Tchatter Experiment: Scalable App, Deployable Without Service Interruption
Some months ago, my colleague Sylvain Chabert and I started to study together some technologies and tools frequently encountered in blog posts, conferences and so on, during our lunch times. The idea here being to go further than what we already did separately: either only reading about those tools or merely coding “hello world”s. As often, being two people helped us keeping focus and increased our motivation.
I propose to quickly sum up one of those experiments in this blog post: the development of scalable chat application, deployable without service interruption.

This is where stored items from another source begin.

/-- What an instruction that goes on can do to the error flags: leave both; drop a write while busy; record an illegal command; or
write STATUS. -/
theorem exec_errors_cases {i : Instr} {s t : State} (h : exec i s = .next t) :
    (t.block.errCmd = s.block.errCmd ∧ t.block.errBusy = s.block.errBusy) ∨
      (i.writesGuarded = true ∧ busy s.block = true ∧ t.block = setErrBusy s.block) ∨
      (∃ c, i = .wrCmd c ∧ busy s.block = false ∧ decodeCommand c = none ∧ t.block = setErrCmd s.block) ∨
      ∃ v, i = .wrStatus v ∧ t.block = clearStatus v s.block := by
  cases exec_effect h with
  | answered _ _ e | drew _ _ e _ | storedKey _ _ _ _ _ e | storedData _ _ _ _ _ e | storedTable _ _ _ _ _ _ _ e =>
    subst e; exact .inl ⟨rfl, rfl⟩
  | accepted _ op _ _ _ e => subst e; exact .inl ⟨accept_errCmd op _, accept_errBusy op _⟩
  | dropped _ hg hb e => subst e; exact .inr (.inl ⟨hg, hb, rfl⟩)
  | illegal c hb hc e => subst e; exact .inr (.inr (.inl ⟨c, rfl, hb, hc, rfl⟩))
  | cleared v e => subst e; exact .inr (.inr (.inr ⟨v, rfl, rfl⟩))

/-- Settles O38: micro-steps have both flags in their frame, and of an instruction's four ways each clause leaves one. -/
theorem errorFlagsAreSticky : Obligations.ErrorFlagsAreSticky := by
  refine ⟨fun blk => ⟨(engineStep_frame blk).errCmd, (engineStep_frame blk).errBusy⟩, fun i s t h => ?_⟩
  rcases exec_errors_cases h with ⟨hc, hb⟩ | ⟨hg, hbusy, e⟩ | ⟨c, rfl, hidle, hc, e⟩ | ⟨v, rfl, e⟩
  · rw [hc, hb]
    simp +contextual
  · rw [e]
    simp +contextual [hg, hbusy]
  · rw [e]
    simp +contextual [hidle, hc]
  · rw [e]
    simp +contextual

/-! ### EXPAND -/

/-- Settles O42: the low bits of a sum are those of the sum of the low bits, and only the amount modulo 32 counts. -/
theorem mixingAmountNeedsTheLowBitsOnly : Obligations.MixingAmountNeedsTheLowBitsOnly := by
  intro a b v
  have low : low5 (a + b) = (low5 a + low5 b) % 32 := by
    simp only [low5_eq_mod, BitVec.toNat_add]
    omega
  exact ⟨low, by rw [low, rotl32_mod], fun h0 => rotl32_of_mod_eq_zero v (by rw [h0])⟩

/-- A left rotation by a word's bits 4:0 is core's, by the word modulo 32 (R12). -/
theorem rotl32_low5 (v w : Word) : rotl32 v (low5 w) = v.rotateLeft (w.toNat % 32) := by
  rw [rotl32_eq_rotateLeft, low5_eq_mod]

/-- A mixing micro-step is a mixing step, after which the operation goes on or, the 78th, ends (R109, R122). -/
theorem engineStep_mix {blk : Block} (hp : blk.phase = .expand) (hm : blk.m = 26) :
    ∃ done marks, engineStep blk =
      { withMix (mixOne (mixOf blk)) blk with
        k := blk.k + 1, phase := if blk.k + 1 < 78 then .expand else .idle, done := done, sWritten := marks } := by
  rw [engineStep_expand hp]
  by_cases hk : blk.k + 1 < 78
  · rw [expandMicro_mix (Nat.le_of_eq hm.symm) hk, if_pos hk, ← hp]
    exact ⟨_, _, rfl⟩
  · rw [expandMicro_lastMix (Nat.le_of_eq hm.symm) hk, if_neg hk]
    exact ⟨_, _, rfl⟩

/-- Settles O40: the 26th initialisation micro-step leaves the start of mixing, and each mixing micro-step is a mixing step, read in
core's rotations. -/
theorem mixingStepFollowsItsOrder : Obligations.MixingStepFollowsItsOrder := by
  refine ⟨fun blk hp hm => ?_, fun blk hp hm => ?_⟩
  · rw [engineStep_expand hp, expandMicro_lastInit hm]
    exact ⟨rfl, rfl, rfl, rfl, rfl, rfl, hp⟩
  · intro a b next
    obtain ⟨done, marks, hnext⟩ : ∃ done marks, next = _ := engineStep_mix hp hm
    have ha : (mixOne (mixOf blk)).a = a := by simp only [mixOne, mixOf, rotl32_eq_rotateLeft, a]
    have hb : (mixOne (mixOf blk)).b = b := by
      simp only [b, ← ha]
      exact rotl32_low5 _ _
    have hs : next.s = blk.s.set blk.i a := by rw [hnext, ← ha]; rfl
    have hl : next.l = blk.l.set blk.j b := by rw [hnext, ← hb]; rfl
    refine ⟨by rw [hnext, ← ha]; rfl, by rw [hnext, ← hb]; rfl, by simp [hs], by simp [hl], fun n hn => ?_,
      fun n hn => ?_, ?_⟩
    · simp [hs, Vector.getElem_set_ne, Fin.val_ne_of_ne hn.symm]
    · simp [hl, Vector.getElem_set_ne, Fin.val_ne_of_ne hn.symm]
    · rw [hnext]
      exact ⟨Fin.val_add _ _, Fin.val_add _ _, rfl, rfl, rfl, rfl, rfl, rfl⟩

/-! ### ENCODE -/

/-- Settles O43: the first micro-step is the whitening, each other one its round, read in core's rotations, and the twelfth
completes. -/
theorem encodeMicroStepsAreTheRounds : Obligations.EncodeMicroStepsAreTheRounds := by
  refine fun blk hp => ⟨engineStep_whitening hp, fun hr => ?_⟩
  intro a b next
  have round : encodeRound blk.s blk.r (blk.a, blk.b) = (a, b) := by
    simp only [encodeRound, rotl32_low5, tableWord_of_lt blk.s (show 2 * blk.r < 26 by omega),
      tableWord_of_lt blk.s (show 2 * blk.r + 1 < 26 by omega), a, b]
  rw [engineStep_encode hp]
  by_cases hlt : blk.r < 12
  · rw [encodeMicro_round (by omega) hlt, round, if_pos hlt]
  · rw [encodeMicro_last (Nat.not_lt.1 hlt), round, if_neg hlt]
    rfl

end Sys2Proof.Machine
end

section
/-! PROOFS. The reads (40_bus_access.md R91, R95, R96, R98, R100 to R102) and their data on the lanes (30_encoding.md R73). -/

namespace Sys2Proof.Machine

/-! ### The lanes of a read -/

/-- RDATA has the register's bytes on the lanes the access covers, and 0 on the others (R73). -/
theorem byteLane_readLanes_accessLanes (sz : Size) (off : Offset) (value : Word) {k : Nat} (hk : k < 4) :
    byteLane (readLanes (accessLanes sz off) value) k = if CoversLane sz off k then byteLane value k else 0#8 := by
  rw [readLanes, byteLane_mergeLanes_accessLanes sz off value 0#32 hk, byteLane_zero]

/-- A shift by whole lanes moves the lanes. -/
theorem byteLane_shiftLeft (w : Word) (l : Nat) {k : Nat} (hk : k < 4) :
    byteLane (w <<< (8 * l)) k = if l ≤ k then byteLane w (k - l) else 0#8 := by
  apply BitVec.eq_of_getLsbD_eq
  intro i hi
  rw [getLsbD_byteLane, BitVec.getLsbD_shiftLeft]
  split
  next hle =>
    rw [getLsbD_byteLane, show 8 * k + i - 8 * l = 8 * (k - l) + i by omega]
    simp [show 8 * k + i < 32 by omega, show ¬ 8 * k + i < 8 * l by omega]
  next hgt => simp [show 8 * k + i < 8 * l by omega]

/-- MemRead of the bytes of a size has them on its lowest lanes (R53). -/
theorem byteLane_memRead (byteAt : Nat → Byte) (sz : Size) {m : Nat} (hm : m < 4) :
    byteLane (memRead byteAt sz.bytes) m = if m < sz.bytes then byteAt m else 0#8 := by
  have packed : memRead byteAt sz.bytes =
      pack4 (byteAt 0) (if 1 < sz.bytes then byteAt 1 else 0#8) (if 2 < sz.bytes then byteAt 2 else 0#8)
        (if 3 < sz.bytes then byteAt 3 else 0#8) := by
    apply BitVec.eq_of_toNat_eq
    rw [toNat_pack4]
    cases sz <;> simp [memRead, Size.bytes, Nat.shiftLeft_eq] <;> omega
  rw [packed]
  revert m
  rw [forall_lane]
  cases sz <;> simp [Size.bytes]

/-- Settles O24: lane by lane, MemRead's byte `m` is moved to lane `(off mod 4) + m`. -/
theorem readDataTravelsOnItsLanes : Obligations.ReadDataTravelsOnItsLanes := by
  refine ⟨fun sz off value ha => ⟨?_, fun k hk hn => ?_⟩, fun _ _ _ => rfl⟩
  · apply word_ext_lanes
    intro k hk
    rw [byteLane_readLanes_accessLanes _ _ _ hk, show off.toNat % 4 = laneOf off from rfl, byteLane_shiftLeft _ _ hk]
    by_cases hle : laneOf off ≤ k
    · rw [if_pos hle, byteLane_memRead _ _ (by omega)]
      by_cases hlt : k < laneOf off + sz.bytes
      · rw [if_pos ⟨hle, hlt⟩, if_pos (by omega), show laneOf off + (k - laneOf off) = k by omega]
      · rw [if_neg (fun h => hlt h.2), if_neg (by omega)]
    · rw [if_neg (fun h => hle h.1), if_neg hle]
  · rw [byteLane_readLanes_accessLanes _ _ _ hk, if_neg hn]

/-! ### Reads of registers that always answer -/

/-- An aligned read of a register that always answers. -/
theorem readConstant_aligned {sz : Size} {off : Offset} (ha : aligned sz off = true) (value : Word) (s : State) :
    readConstant sz off value s = .next (respond (.readOkay (readLanes (accessLanes sz off) value)) s) :=
  guardAligned_of_aligned ha

/-- Settles O17: both are word reads, of 0 and of the status bits. -/
theorem statusAndCommandReads : Obligations.StatusAndCommandReads := by
  refine fun s => ⟨exec_rdCmd s, _, exec_rdStatus s, ?_⟩
  simp only [getLsbD_statusWord]
  refine ⟨?_, rfl, rfl, rfl, fun k hk => ?_⟩
  · cases hp : s.block.phase <;> simp [busy, hp]
  · simp [show k ≠ 0 by omega, show k ≠ 1 by omega, show k ≠ 2 by omega, show k ≠ 3 by omega]

/-- Settles O18: an aligned read of a register that always answers, of PARAM's constant. -/
theorem paramReadsAnswerTheConstant : Obligations.ParamReadsAnswerTheConstant :=
  fun s sz _ ha => ⟨_, readConstant_aligned ha Config.paramValue s, fun _ => byteLane_readLanes_accessLanes sz _ _⟩

/-! ### Reads of storage -/

/-- The register that `off` lies in holds `value`, of which the lanes in `written` are written (R39, R50, R52). -/
def RegisterAt (blk : Block) (off : Offset) (value : Word) (written : Lanes) : Prop :=
  ∀ x : Offset, x.toNat / 4 = off.toNat / 4 → storedByte blk x = laneByte value written (laneOf x)

theorem registerAt_key (blk : Block) (o : BitVec 4) :
    RegisterAt blk (keyOff o) blk.key[keyIndex o] blk.keyWritten[keyIndex o] := by
  intro x hx
  rw [toNat_keyOff] at hx
  exact storedByte_key blk x (keyIndex o) (keyIndex o).isLt (by omega) (by simp only [keyIndex]; omega)

theorem registerAt_data (blk : Block) (o : BitVec 3) :
    RegisterAt blk (dataOff o) blk.data[dataIndex o] blk.dataWritten[dataIndex o] := by
  intro x hx
  rw [toNat_dataOff] at hx
  exact storedByte_data blk x (dataIndex o) (dataIndex o).isLt (by omega) (by simp only [dataIndex]; omega)

theorem registerAt_table (blk : Block) {off : Offset} {idx : Fin 26} (h : 0x40 ≤ off.toNat)
    (hidx : (off.toNat - 0x40) / 4 = idx) : RegisterAt blk off blk.s[idx] blk.sWritten[idx] := by
  intro x hx
  exact storedByte_table blk x idx idx.isLt (by omega) (by omega)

The main technologies/tools involved are: nodejs, WebSockets, Docker, Ansible, and some AngularJS.
We knew some of the tools well, we already had given a try to others without further use, and a last bunch of those tools were totally foreign to us.
(For me, it was also my first time doing real stuff using IntelliJ rather Eclipse, and it definitely convinced me.)
This post only keeps a raw record of what we wanted to achieve, how we proceeded, and what we learned. For technical details, the code is available on my Github account.
This experiment has been developed in two very distinct phases, the second one being based on the work made during the first phase. Here is a description of those phases.
Phase 1: Web App Built With State-of-the-Art Tools and Practices
Studying the current state of a commonly-used modern JS stack, test first, by developping a simple chat application: Tchatter.
Node/Express, Angular, SockJS, Grunt, Bower, Mocha, Chai, Sinon, Karma, Protractor, WebdriverJS
~2 weeks of lunch breaks, mostly during April.
Everything has been coded with several tests first, at least one test by “layer” concerned (server, client) and one end-to-end test. This process was a bit dumb (some things were tested several times) on purpose, to force us in using all tools we wanted to discover (namely: Grunt, Karma and Protractor).
(During phase 2, some of those tests have been removed from the code base).
Phase 2: Cloud-Like Infrastructure Allowing Zero-Downtime Updates
Diving into the building of a typical “cloud” environment for our application, with zero-downtime deployments via rolling updates and some design best practice.
Being part of one of our bi-annual free sessions at Stormshield, we built it with a specific demonstration scenario in mind. Indeed, we populated our chat with Reservoir Dogs characters who automatically talk to each other — (implemented with an ugly addition in the client part of the app).
HAProxy, Redis, Docker, Ansible
We started with adding sessions to our application, then we deployed the app as a docker container.
We then concentrated on sharing messages between two instances of our app, and for that purpose we introduced Redis — as a docker container too — to setup a simple external publish/subscribe mechanism.
From that point we could introduce HAProxy — once again, deployed as a docker container — to load balance the traffic between several instances of our application.
We chose Ansible to orchestrate the setup of our architecture, especially to help us in performing “rolling updates”.
We were in an extreme prototyping mood with direct feedback, therefore tests have clearly been left behind :-)
As for the “no service interruption part”, we’re not exactly there. Indeed, on service restart, there is a disconnection/reconnection for each browser client (the WebSocket is recreated) and therefore:
- the client displays that inadequate information because the disconnection event comes from the server, not the client;
- all messages sent by other clients meanwhile are lost for the disconnected client. Upon reconnection, the client should ask for the missing messages.
Angular: Our web app is not complex enough to have a clear opinion. The double databinding is quite spectacular, but comes at a price: we lost control of the view part, which can be regained at an expensive cost (directives).
Protractor: Can launch many browsers, but only works for angular applications. Besides, it instruments the application, thus changing our tests to white box mode (for instance, it refuses to launch tests while there is a “setInterval” activity). Instead, we directly used WebDriverJS.
SockJS: Cool stuff :) Works perfectly and handles graceful fallback for when WebSockets just won’t do.
Grunt: Nice tool! There is a plug-in for everything. Next time we should look at Gulp.
Docker: Remember, a container is a process, not a VM! For instance, it is of no use to “ssh” into a container.
Ansible: rolling updates mechanism is not applicable to docker containers. Ansible allows to loop on hosts, but containers are not regular hosts (because of the previous point). Our solution can be found here.
Redis: simple pub/sub channels implementation. That said, in our case, we would need some mechanism to ensure no messages are lost if there is no consumer.